Il existe des saints ou des missionnaires qui constitueront pour vous des sources d’inspiration ?
Je voudrais citer un épisode et deux saints. Voici quelques années, j’ai visité l’Abbaye de Keur Moussa, au Sénégal, fondée par des Bénédictins français au début du XX° siècle. Dans le cimetière se trouvaient des tombes de moines, tous âgés de 30 à 35 ans, partis de France en sachant qu’ils auraient vécu probablement quelques années seulement dans ce pays. Cependant, ils avaient dans le cœur quelque chose de plus grand de leur propre vie et ils constituent un exemple de ceux qui donnent leur vie pour servir le Christ.
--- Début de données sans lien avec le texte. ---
-- ==== Sys2Proof/Laws/Frames.lean ====
section
/-! SUPPORT. What each operation leaves: one lemma per group of State an operation does not write, so that no proof
unfolds an operation to see that a group is as it was. -/

namespace Sys2Proof.Machine

/-! ### emit -/

@[simp] theorem emit_cfg (c : Command) (s : State) : (emit c s).cfg = s.cfg := rfl
@[simp] theorem emit_sync (c : Command) (s : State) : (emit c s).sync = s.sync := rfl
@[simp] theorem emit_shared (c : Command) (s : State) : (emit c s).shared = s.shared := rfl
@[simp] theorem emit_ui (c : Command) (s : State) : (emit c s).ui = s.ui := rfl
@[simp] theorem emit_input (c : Command) (s : State) : (emit c s).input = s.input := rfl
@[simp] theorem emit_alarm (c : Command) (s : State) : (emit c s).alarm = s.alarm := rfl
@[simp] theorem emit_tickCount (c : Command) (s : State) : (emit c s).tickCount = s.tickCount := rfl
@[simp] theorem emit_tl (c : Command) (s : State) : (emit c s).tl = s.tl := rfl
@[simp] theorem emit_ul (c : Command) (s : State) : (emit c s).ul = s.ul := rfl
@[simp] theorem emit_levels (c : Command) (s : State) : (emit c s).levels = s.levels := rfl
@[simp] theorem emit_actuator (c : Command) (s : State) : (emit c s).actuator = s.actuator := rfl
@[simp] theorem emit_display (c : Command) (s : State) : (emit c s).display = s.display := rfl
@[simp] theorem emit_slots (c : Command) (s : State) : (emit c s).slots = s.slots := rfl
@[simp] theorem emit_landings (c : Command) (s : State) : (emit c s).landings = s.landings := rfl

/-! ### sendStop -/

@[simp] theorem sendStop_cfg (s : State) : (sendStop s).cfg = s.cfg := rfl
@[simp] theorem sendStop_sync (s : State) : (sendStop s).sync = s.sync := rfl
@[simp] theorem sendStop_shared (s : State) : (sendStop s).shared = s.shared := rfl
@[simp] theorem sendStop_ui (s : State) : (sendStop s).ui = s.ui := rfl
@[simp] theorem sendStop_input (s : State) : (sendStop s).input = s.input := rfl
@[simp] theorem sendStop_alarm (s : State) : (sendStop s).alarm = s.alarm := rfl
@[simp] theorem sendStop_tickCount (s : State) : (sendStop s).tickCount = s.tickCount := rfl
@[simp] theorem sendStop_tl (s : State) : (sendStop s).tl = s.tl := rfl
@[simp] theorem sendStop_ul (s : State) : (sendStop s).ul = s.ul := rfl
@[simp] theorem sendStop_levels (s : State) : (sendStop s).levels = s.levels := rfl
@[simp] theorem sendStop_display (s : State) : (sendStop s).display = s.display := rfl
@[simp] theorem sendStop_slots (s : State) : (sendStop s).slots = s.slots := rfl
@[simp] theorem sendStop_landings (s : State) : (sendStop s).landings = s.landings := rfl

/-! ### sendDir -/

@[simp] theorem sendDir_cfg (d : Bool) (s : State) : (sendDir d s).cfg = s.cfg := rfl
@[simp] theorem sendDir_sync (d : Bool) (s : State) : (sendDir d s).sync = s.sync := rfl
@[simp] theorem sendDir_shared (d : Bool) (s : State) : (sendDir d s).shared = s.shared := rfl
@[simp] theorem sendDir_ui (d : Bool) (s : State) : (sendDir d s).ui = s.ui := rfl
@[simp] theorem sendDir_input (d : Bool) (s : State) : (sendDir d s).input = s.input := rfl
@[simp] theorem sendDir_alarm (d : Bool) (s : State) : (sendDir d s).alarm = s.alarm := rfl
@[simp] theorem sendDir_tickCount (d : Bool) (s : State) : (sendDir d s).tickCount = s.tickCount := rfl
@[simp] theorem sendDir_tl (d : Bool) (s : State) : (sendDir d s).tl = s.tl := rfl
@[simp] theorem sendDir_ul (d : Bool) (s : State) : (sendDir d s).ul = s.ul := rfl
@[simp] theorem sendDir_levels (d : Bool) (s : State) : (sendDir d s).levels = s.levels := rfl
@[simp] theorem sendDir_display (d : Bool) (s : State) : (sendDir d s).display = s.display := rfl
@[simp] theorem sendDir_slots (d : Bool) (s : State) : (sendDir d s).slots = s.slots := rfl
@[simp] theorem sendDir_landings (d : Bool) (s : State) : (sendDir d s).landings = s.landings := rfl

/-! ### sendStep -/

@[simp] theorem sendStep_cfg (n : Byte) (s : State) : (sendStep n s).cfg = s.cfg := rfl
@[simp] theorem sendStep_sync (n : Byte) (s : State) : (sendStep n s).sync = s.sync := rfl
@[simp] theorem sendStep_shared (n : Byte) (s : State) : (sendStep n s).shared = s.shared := rfl
@[simp] theorem sendStep_ui (n : Byte) (s : State) : (sendStep n s).ui = s.ui := rfl
@[simp] theorem sendStep_input (n : Byte) (s : State) : (sendStep n s).input = s.input := rfl
@[simp] theorem sendStep_alarm (n : Byte) (s : State) : (sendStep n s).alarm = s.alarm := rfl
@[simp] theorem sendStep_tickCount (n : Byte) (s : State) : (sendStep n s).tickCount = s.tickCount := rfl
@[simp] theorem sendStep_tl (n : Byte) (s : State) : (sendStep n s).tl = s.tl := rfl
@[simp] theorem sendStep_ul (n : Byte) (s : State) : (sendStep n s).ul = s.ul := rfl
@[simp] theorem sendStep_display (n : Byte) (s : State) : (sendStep n s).display = s.display := rfl
@[simp] theorem sendStep_slots (n : Byte) (s : State) : (sendStep n s).slots = s.slots := rfl
@[simp] theorem sendStep_landings (n : Byte) (s : State) : (sendStep n s).landings = s.landings := rfl

/-! ### sendDisplay -/

@[simp] theorem sendDisplay_cfg (r : BitVec 3) (v : Byte) (s : State) : (sendDisplay r v s).cfg = s.cfg := rfl
@[simp] theorem sendDisplay_sync (r : BitVec 3) (v : Byte) (s : State) : (sendDisplay r v s).sync = s.sync := rfl
@[simp] theorem sendDisplay_shared (r : BitVec 3) (v : Byte) (s : State) : (sendDisplay r v s).shared = s.shared := rfl
@[simp] theorem sendDisplay_ui (r : BitVec 3) (v : Byte) (s : State) : (sendDisplay r v s).ui = s.ui := rfl
@[simp] theorem sendDisplay_input (r : BitVec 3) (v : Byte) (s : State) : (sendDisplay r v s).input = s.input := rfl
@[simp] theorem sendDisplay_alarm (r : BitVec 3) (v : Byte) (s : State) : (sendDisplay r v s).alarm = s.alarm := rfl
@[simp] theorem sendDisplay_tickCount (r : BitVec 3) (v : Byte) (s : State) : (sendDisplay r v s).tickCount = s.tickCount := rfl
@[simp] theorem sendDisplay_tl (r : BitVec 3) (v : Byte) (s : State) : (sendDisplay r v s).tl = s.tl := rfl
@[simp] theorem sendDisplay_ul (r : BitVec 3) (v : Byte) (s : State) : (sendDisplay r v s).ul = s.ul := rfl
@[simp] theorem sendDisplay_levels (r : BitVec 3) (v : Byte) (s : State) : (sendDisplay r v s).levels = s.levels := rfl
@[simp] theorem sendDisplay_actuator (r : BitVec 3) (v : Byte) (s : State) : (sendDisplay r v s).actuator = s.actuator := rfl
@[simp] theorem sendDisplay_slots (r : BitVec 3) (v : Byte) (s : State) : (sendDisplay r v s).slots = s.slots := rfl
@[simp] theorem sendDisplay_landings (r : BitVec 3) (v : Byte) (s : State) : (sendDisplay r v s).landings = s.landings := rfl

/-! ### rotSet -/

@[simp] theorem rotSet_cfg (v : Word16) (s : State) : (rotSet v s).cfg = s.cfg := rfl
@[simp] theorem rotSet_sync (v : Word16) (s : State) : (rotSet v s).sync = s.sync := rfl
@[simp] theorem rotSet_shared (v : Word16) (s : State) : (rotSet v s).shared = s.shared := rfl
@[simp] theorem rotSet_ui (v : Word16) (s : State) : (rotSet v s).ui = s.ui := rfl
@[simp] theorem rotSet_alarm (v : Word16) (s : State) : (rotSet v s).alarm = s.alarm := rfl
@[simp] theorem rotSet_tickCount (v : Word16) (s : State) : (rotSet v s).tickCount = s.tickCount := rfl
@[simp] theorem rotSet_tl (v : Word16) (s : State) : (rotSet v s).tl = s.tl := rfl
@[simp] theorem rotSet_ul (v : Word16) (s : State) : (rotSet v s).ul = s.ul := rfl
@[simp] theorem rotSet_levels (v : Word16) (s : State) : (rotSet v s).levels = s.levels := rfl
@[simp] theorem rotSet_actuator (v : Word16) (s : State) : (rotSet v s).actuator = s.actuator := rfl
@[simp] theorem rotSet_display (v : Word16) (s : State) : (rotSet v s).display = s.display := rfl
@[simp] theorem rotSet_slots (v : Word16) (s : State) : (rotSet v s).slots = s.slots := rfl
@[simp] theorem rotSet_landings (v : Word16) (s : State) : (rotSet v s).landings = s.landings := rfl

/-! ### rotMove -/

@[simp] theorem rotMove_cfg (d : Word16) (s : State) : (rotMove d s).cfg = s.cfg := rfl
@[simp] theorem rotMove_sync (d : Word16) (s : State) : (rotMove d s).sync = s.sync := rfl
@[simp] theorem rotMove_shared (d : Word16) (s : State) : (rotMove d s).shared = s.shared := rfl
@[simp] theorem rotMove_ui (d : Word16) (s : State) : (rotMove d s).ui = s.ui := rfl
@[simp] theorem rotMove_alarm (d : Word16) (s : State) : (rotMove d s).alarm = s.alarm := rfl
@[simp] theorem rotMove_tickCount (d : Word16) (s : State) : (rotMove d s).tickCount = s.tickCount := rfl
@[simp] theorem rotMove_tl (d : Word16) (s : State) : (rotMove d s).tl = s.tl := rfl
@[simp] theorem rotMove_ul (d : Word16) (s : State) : (rotMove d s).ul = s.ul := rfl
@[simp] theorem rotMove_levels (d : Word16) (s : State) : (rotMove d s).levels = s.levels := rfl
@[simp] theorem rotMove_actuator (d : Word16) (s : State) : (rotMove d s).actuator = s.actuator := rfl
@[simp] theorem rotMove_display (d : Word16) (s : State) : (rotMove d s).display = s.display := rfl
@[simp] theorem rotMove_out (d : Word16) (s : State) : (rotMove d s).out = s.out := rfl
@[simp] theorem rotMove_slots (d : Word16) (s : State) : (rotMove d s).slots = s.slots := rfl
@[simp] theorem rotMove_landings (d : Word16) (s : State) : (rotMove d s).landings = s.landings := rfl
Parmi les saints, je voudrais citer François d’Assise, qui s’est rendu en Egypte, sans peur, avec simplicité, pour présenter sa foi au sultan, donnant la paix du Christ. En outre, je porte dans mon cœur un missionnaire de mon Diocèse de Bolzano-Bressanone, le Père Giuseppe Freinademetz, un des premiers Verbites. Il fut missionnaire en Chine, où il mourut apprécié des chinois pour son exemple de vie. Né dans un contexte environnemental merveilleux, il avait en lui un feu qui l’a conduit à aller au-delà. Le Père Freinademetz nous aide à comprendre que le trésor de la foi est trop grand pour le tenir pour nous seuls. (PA) (Agence Fides 15/12/2017)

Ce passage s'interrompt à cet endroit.